Нет, конечно, Вовка до такой высоты полета мысли недотягивал, и ни к чему это было ему. У Вовки — свое собственное мироощущение. Свое соображение, своя цветовая гамма чувств.
«Вот где добра-то неучтенного, — соображал он, окидывая порой глазом просторы колыхающейся до горизонта тайги. — Иди, владей, добывай, бери, греби под себя и неси, сколь можешь унести. Не можешь на хребтине, возьми трактор, самосвал. Не можешь в одиночку, найми пьянчуг. Посули им водки от пуза, и побегут за тобой вприпрыжку.
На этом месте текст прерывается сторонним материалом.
-- ==== Sys2Proof/Machine/Context.lean ====
section
/-!
DEFINITION. Context slots: their operations, queue records, images and registers (11_queues_and_contexts R356 to R380,
07_training_numerics R209 to R211).
-/

namespace Sys2Proof.Machine

/-- Fields of byte offset, byte width and value packed into a number. -/
def packAt (fs : List (Nat × Nat × Nat)) : Nat :=
  fs.foldl (fun n f => n + f.2.2 % 2 ^ (8 * f.2.1) * 2 ^ (8 * f.1)) 0

/-- `w` bytes of a row's data from byte `o`. -/
def rowBytes (r : Row) (o w : Nat) : Nat := fieldN r.data.toNat (8 * o) (8 * w)

/-- CORE_GRAD_SCALEn (R209). -/
def readGradScale (x : Ctx) : Nat := twos 8 x.gradScale + 2 ^ 8 * twos 8 x.gradMin + 2 ^ 16 * twos 8 x.gradMax

/-- CORE_VERDICTn (R210). -/
def readVerdict (x : Ctx) : Nat := x.growth + 2 ^ 16 * x.clean

/-- CORE_VERDICT_STATEn (R211). -/
def readVerdictState (x : Ctx) : Nat :=
  x.vstate + 8 * b2n x.stepNar + 16 * x.orp + 2 ^ 12 * b2n x.andp + 2 ^ 13 * b2n x.floorHit + 2 ^ 14 * b2n x.ceilHit

/-- CORE_SYNC_RELn (R339). -/
def readRel (x : Ctx) : Nat := x.rel.slot + 2 ^ 8 * x.rel.orp + 2 ^ 16 * b2n x.rel.andp + 2 ^ 17 * x.rel.how

/-- A write of CORE_GRAD_SCALEn (R209). -/
def writeGradScale (s : State) (p c v : Nat) : Status × State :=
  let g := untwos 8 (fieldN v 0 8)
  let lo := untwos 8 (fieldN v 8 8)
  let hi := untwos 8 (fieldN v 16 8)
  if fieldN v 0 8 = 0x80 ∨ fieldN v 8 8 = 0x80 ∨ fieldN v 16 8 = 0x80 ∨ g < lo ∨ hi < g then (.badValue, s)
  else if (ctxAt (coreAt s p) c).vstate = 1 then (.badState, s)
  else (.done, updCtx s p c fun x => { x with gradScale := g, gradMin := lo, gradMax := hi })

/-- A write of CORE_VERDICTn (R210). -/
def writeVerdict (s : State) (p c v : Nat) : Status × State :=
  if fieldN v 0 16 = 0 then (.badValue, s)
  else (.done, updCtx s p c fun x => { x with growth := fieldN v 0 16, clean := fieldN v 16 16 })

/-- A write of CORE_VERDICT_STATEn (R211). -/
def writeVerdictState (s : State) (p c v : Nat) : Status × State :=
  let st := fieldN v 0 3
  if st ≠ 0 ∧ st ≠ 2 then (.badValue, s)
  else if (ctxAt (coreAt s p) c).vstate = 1 then (.badState, s)
  else (.done, updCtx s p c fun x => { x with vstate := st, floorHit := x.floorHit && !bitN v 13,
                                               ceilHit := x.ceilHit && !bitN v 14 })

/-- CORE_CNT_CFG, CORE_CNT_PROD (R336). -/
def readCntCfg (x : Counter) : Nat :=
  b2n x.enable + 2 * b2n x.mono + 4 * x.owner + 16 * b2n x.partnerEn + 32 * x.partner + 2 ^ 11 * b2n x.abandoned
def readCntProd (x : Counter) : Nat := x.die + 2 ^ 16 * x.core + 2 ^ 27 * x.kind

/-- A counter with the fields of CFG, PROD and BOUND words (R336). -/
def cntWith (x : Counter) (cfg prod bound : Nat) : Counter :=
  { x with enable := bitN cfg 0, mono := bitN cfg 1, owner := fieldN cfg 2 2, partnerEn := bitN cfg 4,
           partner := fieldN cfg 5 6, die := fieldN prod 0 16, core := fieldN prod 16 11, kind := fieldN prod 27 2,
           bound := bound }

/-- Queues bound to a context slot. -/
def boundQueues (k : Core) (c : Nat) : List Nat :=
  (List.range 4).filter fun q => (queueAt k q).state != 0 && (queueAt k q).ctx == c

/-- CORE_CTX_STATEc (R379). -/
def readCtxState (k : Core) (c : Nat) : Nat :=
  (ctxAt k c).state + 4 * (boundQueues k c).foldl (fun n q => n + 2 ^ q) 0 + 64 * (ctxAt k c).tiles

/-- A write of CORE_CTX_STATEc (R379). -/
def writeCtxState (s : State) (p c v : Nat) : Status × State :=
  if (ctxAt (coreAt s p) c).state ≠ 0 then (.badState, s)
  else (.done, updCtx s p c fun x => { x with tiles := fieldN v 6 8 })

/-- A write of CORE_CTX_POOLc_r (R380). -/
def writeCtxPool (s : State) (p c r v : Nat) : Status × State :=
  let base := fieldN v 0 10
  let count := fieldN v 10 11
  if poolRows < base + count then (.badValue, s)
  else if (ctxAt (coreAt s p) c).state ≠ 0 then (.badState, s)
  else (.done, updCtx s p c fun x => { x with pools := listPut x.pools r (base, count) })

/-- CORE_CTX_OP (R377). -/
def readCtxOp (k : Core) : Nat := 2 ^ 16 * k.op.status + 2 ^ 24 * b2n k.op.busy

/-- The valid entries of a translation table as virtual id and physical flag: an entry is a 16-bit half of CORE_XLATc_k
(R340). -/
def xlatPairs (x : List (Nat × Nat)) : List (Nat × Nat) := (x.filter fun e => bitN e.2 15).map fun e => (e.1, e.2 % 256)

/-- The physical flags that a translation table's valid entries name. -/
def xlatFlags (x : Ctx) : List Nat := (xlatPairs x.xlat).map (·.2)

/-- Clear the flags a context's valid entries name (R359, R369). -/
def clearNamed (k : Core) (c : Nat) : Core :=
  let fs := xlatFlags (ctxAt k c)
  { k with sync := { k.sync with flags := k.sync.flags.filter fun f => !fs.contains f } }

/-- The tile masks or Pool ranges of a slot overlap those of another context in a slot that is not EMPTY (R358). -/
def ctxOverlaps (k : Core) (c tiles : Nat) (pools : List (Nat × Nat)) : Bool :=
  (List.range 4).any fun o =>
    let y := ctxAt k o
    o != c && y.state != 0 &&
    (decide (tiles &&& y.tiles ≠ 0) || pools.any fun a => y.pools.any fun b => overlaps a.1 a.2 b.1 b.2)

/-- The status of CORE_CTX_OP at an operation's end (R360). -/
def endCtxOp (k : Core) (st : Status) (slotState : Nat) : Core :=
  let o := k.op
  let k := { k with op := { o with status := st.code, busy := false, stage := 0, rows := [], left := [], fail := none } }
  setCtx k o.slot { ctxAt k o.slot with state := slotState }

/-- Record the status of an operation that ends as it is written. -/
def noteCtxOp (s : State) (p : Nat) (st : Status) : State :=
  updCore s p fun k => { k with op := { k.op with status := st.code } }

/-- An accepted operation that takes time (R360). -/
def startCtxOp (s : State) (p l v : Nat) : State :=
  updCore s p fun k =>
    let c := fieldN v 3 2
    let k := { k with op := { k.op with
      busy := true, op := fieldN v 0 3, slot := c, qmask := (List.range 4).filter fun q => bitN v (5 + q),
      settle := bitN v 9, since := cycleOf s l, limit := 256 * k.op.units, stage := 0, rows := [], left := [],
      fail := none, day := s.day.number } }
    setCtx k c { ctxAt k c with state := 2 }

/-- Counters a context owns (R310). -/
def ownsCnt (k : Core) (c n : Nat) : Bool :=
  let x := cntAt k n
  x.owner == c && x != Counter.init

/-- CREATE (R359): the counters that the slot owns take their reset values with the rest of R356's contents. -/
def ctxCreate (s : State) (p c : Nat) : Status × State :=
  let k := coreAt s p
  let x := ctxAt k c
  if ctxOverlaps k c x.tiles x.pools then (.badState, s)
  else
    let k := (List.range 64).foldl (fun k n => if ownsCnt k c n then setCnt k n Counter.init else k) (clearNamed k c)
    (.done, setCore s p (setCtx k c { Ctx.init with state := 1, tiles := x.tiles, pools := x.pools, xlat := x.xlat }))

/-- The record BIND takes for a queue: the context's, or the present register values (R361). -/
def bindRec (k : Core) (c q : Nat) : QRec :=
  let r := Store.get QRec.init (ctxAt k c).recs q
  let x := queueAt k q
  if r.present then r
  else { present := true, ring := ringAt k q, nextSlot := x.nextSlot, onFail := x.onFail, wait := none }

/-- The part writes the registers of ring q and on_fail of queue q (R9, R254, R361, R375). -/
def markQueue (s : State) (p q : Nat) : State :=
  [0x400 + 16 * q, 0x404 + 16 * q, 0x408 + 16 * q, 0x40C + 16 * q, 0x100 + 4 * q].foldl (fun s off => markHw s p off) s

/-- Bind one queue (R361): the ring enabled under R256 from the record, decoding from the record's next slot. -/
def bindQueue (s : State) (p l c q : Nat) : Status × State :=
  let k := coreAt s p
  let rec_ := bindRec k c q
  let r := { rec_.ring with enable := true }
  let st := ringEnableCheck s k l q r
  if st ≠ .done then (st, s)
  else
      let s := markQueue s p q
      let s := updCtx s p c fun x => { x with recs := Store.set QRec.init x.recs q { rec_ with wait := none } }
      let s := updQueue s p q fun x => { Queue.init with
        state := 1, ctx := c, onFail := rec_.onFail, nextSlot := rec_.nextSlot, resumed := rec_.wait, ready := cycleOf s l,
        failSlot := x.failSlot, failStatus := x.failStatus, failKind := x.failKind, failValid := x.failValid }
      (.done, enableRing s p l q r)

/-- BIND: all or nothing over qmask; a ring already enabled comes first (R361). -/
def ctxBind (s : State) (p l c : Nat) (qs : List Nat) : Status × State :=
  if qs.any fun q => (ringAt (coreAt s p) q).enable then (.badState, s)
  else
  let go := qs.foldl (fun (r : Status × State) q => if r.1 = .done then bindQueue r.2 p l c q else r) (.done, s)
  if go.1 = .done then go else (go.1, s)

/-- The queue's gang pass waits at its Gallery's rendezvous (R362). -/
def gangWaits (s : State) (l : Nat) : Bool := (galAt s (galOf l)).rendezvous.any fun a => a.1 == l % 64

/-- A queue stops decoding: a command decoded but not issued goes back to the head (R362). -/
def parkQueue (s : State) (p l q : Nat) : State :=
  let k := coreAt s p
  let x := queueAt k q
  let keep := q == 0 && gangWaits s l
  let drop (t : Track) : Bool :=
    (match x.head with
     | some d => !keep && d.track == t.id
     | none => false) ||
    (match x.fence with
     | some f => f.track == t.id
     | none => false)
  setCore s p { setQueue k q { x with state := 3, wasStopped := x.state == 2, fence := none,
                                      head := if keep then x.head else none } with
    track := k.track.filter fun t => !drop t }

/-- UNBIND is accepted (R362). -/
def ctxUnbind (s : State) (p l v : Nat) : Status × State :=
  let s := startCtxOp s p l v
  (.done, (coreAt s p).op.qmask.foldl (fun s q => parkQueue s p l q) s)

/-- Reset state of a context's Flowstone tiles (R132). -/
def resetTiles (k : Core) (mask : Nat) : Core :=
  (List.range 8).foldl (fun k t => if bitN mask t then setDesc k t Desc.init else k) k

/-- DESTROY (R369). DEDUCED (log 41). -/
def ctxDestroy (s : State) (p c : Nat) : Status × State :=
  let k := coreAt s p
  let x := ctxAt k c
  let k := resetTiles (clearNamed k c) x.tiles
  let k := (List.range 64).foldl (fun k n =>
    if ownsCnt k c n then setCnt k n { cntAt k n with enable := false } else k) k
  let k := if k.tile.owner = c + 1 then { k with tile := { k.tile with owner := 0, weights := none } } else k
  (.done, setCore s p (setCtx k c { Ctx.init with tiles := x.tiles, pools := x.pools }))

/-- A logical core becomes settled (R368, R374). -/
def settleCore (s : State) (l : Nat) : State :=
  updGal s (galOf l) fun g => { g with unsettled := setErase g.unsettled (l % 64) }

/-- Rows of an image: 8 + 16 for each masked tile + the rows of the Pool ranges (R365). -/
def imageRows (tiles : Nat) (pools : List (Nat × Nat)) : Nat :=
  8 + 16 * ((List.range 8).filter (bitN tiles)).length + pools.foldl (fun n r => n + r.2) 0

/-- The Pool rows of a context's ranges, in image order (R365). -/
def poolRowsOf (pools : List (Nat × Nat)) : List Nat := pools.flatMap fun r => rowsFrom r.1 r.2

/-- Remaining timeout of a record in units of 256 A-cycles, 0 for no waiting command (R366). -/
def waitUnits (w : Option QWait) : Nat :=
  match w with
  | none => 0
  | some x => max 1 ((x.remain + 255) / 256)

/-- The fields of a queue record in the header (R366). -/
def qrecFields (q : Nat) (r : QRec) : List (Nat × Nat × Nat) :=
  let o := 144 + 64 * q
  if !r.present then []
  else
    [(o, 4, readRingCfg r.ring), (o + 4, 4, readRingProd r.ring), (o + 8, 4, r.ring.head), (o + 12, 4, r.ring.tail),
     (o + 16, 1, r.nextSlot), (o + 17, 1, 1), (o + 18, 1, b2n r.onFail),
     (o + 19, 1, match r.wait with | some w => b2n w.arrived | none => 0), (o + 20, 4, waitUnits r.wait)]

/-- The header row of an image (R366). -/
def imageHeader (s : State) (p l c : Nat) : Row :=
  let k := coreAt s p
  let x := ctxAt k c
  let bits (xs : List Nat) : Nat := xs.foldl (fun n b => n + 2 ^ b) 0
  let setEntries := ((xlatPairs x.xlat).filter fun e => flagSet k e.2).map (·.1)
  let shadow := match x.shadow with
    | some w => w.fmt + 4
    | none => 0
  mkRow (packAt (
    [(0, 4, 0x4A594358), (4, 1, 1), (5, 1, 1), (6, 1, x.tiles), (7, 1, shadow), (8, 2, imageRows x.tiles x.pools), (10, 2, l),
     (32, 8, k.op.day), (40, 4, readGradScale x), (44, 4, readVerdict x), (48, 4, readVerdictState x), (52, 4, readRel x),
     (96, 16, bits x.parity), (112, 32, bits setEntries), (400, 16, bits x.arrived)] ++
    (x.pools.mapIdx fun i r => (16 + 4 * i, 4, r.1 + 2 ^ 16 * r.2)) ++
    ((List.range 8).map fun i =>
      let y := Store.get Scalar.zero x.sc i
      (56 + 5 * i, 5, y.v.toNat + 2 ^ 32 * y.e.toNat)) ++
    ((List.range 4).flatMap fun q => qrecFields q (Store.get QRec.init x.recs q)))) 0

/-- Image rows 0 to 7 (R365). -/
def imageFront (s : State) (p l c : Nat) : List Row :=
  let k := coreAt s p
  let x := ctxAt k c
  let xlat := mkRow (packAt (x.xlat.map fun e => (2 * e.1, 2, e.2))) 0
  let shadow := match x.shadow with
    | some w => [w.r0, w.r1]
    | none => [Row.zero, Row.zero]
  let cnts := (List.range 4).map fun i => mkRow (packAt ((List.range 16).flatMap fun j =>
    let n := 16 * i + j
    let y := cntAt k n
    if ownsCnt k c n then [(32 * j, 8, y.value.toNat), (32 * j + 8, 4, readCntCfg y), (32 * j + 12, 4, readCntProd y),
                           (32 * j + 16, 4, y.bound)] else [])) 0
  [imageHeader s p l c, xlat] ++ shadow ++ cnts

/-- A Deep address of an image: spaces 0x8 to 0xF, row aligned (R364). -/
def imageAddrOk (a : Nat) : Bool := decide (8 ≤ addrSpace a) && a % 512 == 0

/-- The ring region of every present queue record lies in the Pool ranges (R364). -/
def recordsCovered (x : Ctx) : Bool :=
  x.recs.all fun e => !e.2.present ||
    (rowsFrom e.2.ring.base e.2.ring.size).all fun r => x.pools.any fun g => decide (g.1 ≤ r ∧ r < g.1 + g.2)

/-- Put an image row at the core's bundle, to be sent from an A-cycle on, charged to context operations (R387). -/
def sendImage (s : State) (p ready : Nat) (pkt : Packet) : State :=
  updCore s p fun k => { k with mv := { k.mv with injS := k.mv.injS ++
    [{ pkt := pkt, ch := packetChannel pkt, src := 4, sent := 0, age := 0, moved := fNow s (p / 68), ready := ready }] } }

/-- A row of the image goes down the core's own bundle, or completes with DEST_DOWN where it is not sent
(R364, R367, R423, R519). -/
def sendImageRow (s : State) (p l i ready : Nat) (t : PType) (x : Row) : State :=
  let k := coreAt s p
  if rowUnsent s p (k.op.img + 512 * i) then setCore s p (ctxAnswer k i none .destDown)
  else sendImage s p ready { Packet.empty with
    addr := BitVec.ofNat 64 (k.op.img + 512 * i), srcDie := s.boot.dieId, srcCore := l, ptype := t, tag := i / 16, row := i % 16,
    data := x }

/-- A SAVE may read its rows: the context's move commands are complete, its verdict is not PENDING, its arrivals have ended,
and its tiles are free (R207, R331, R364). -/
def saveReady (s : State) (p l : Nat) : Bool :=
  let k := coreAt s p
  let c := k.op.slot
  let x := ctxAt k c
  !(k.mv.runs.any fun r => r.ctx == c) && x.vstate != 1 && x.parts.all (·.out) &&
  (maskTiles x.tiles).all fun t => tileFree k (cycleOf s l) t

/-- The first cycle from c on in which the outbound half has no row left to read (R269, R270). -/
def readsFrom (k : Core) (c : Nat) : Nat :=
  match k.mv.lastRead with
  | some r => max c (r + 1)
  | none => c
Завези их в тайгу, выгрузи, дай жратвы и поставь задачу, мол, пока не сделаете, ничего не получите. А не нравится, топайте назад в поселок своими ножками. Не хотите топать? Далеко? Тогда трудитесь. И будут горбатиться, как миленькие. А не захотят, так о жратве пусть забудут думать. Та-ак-то-о, милаи…»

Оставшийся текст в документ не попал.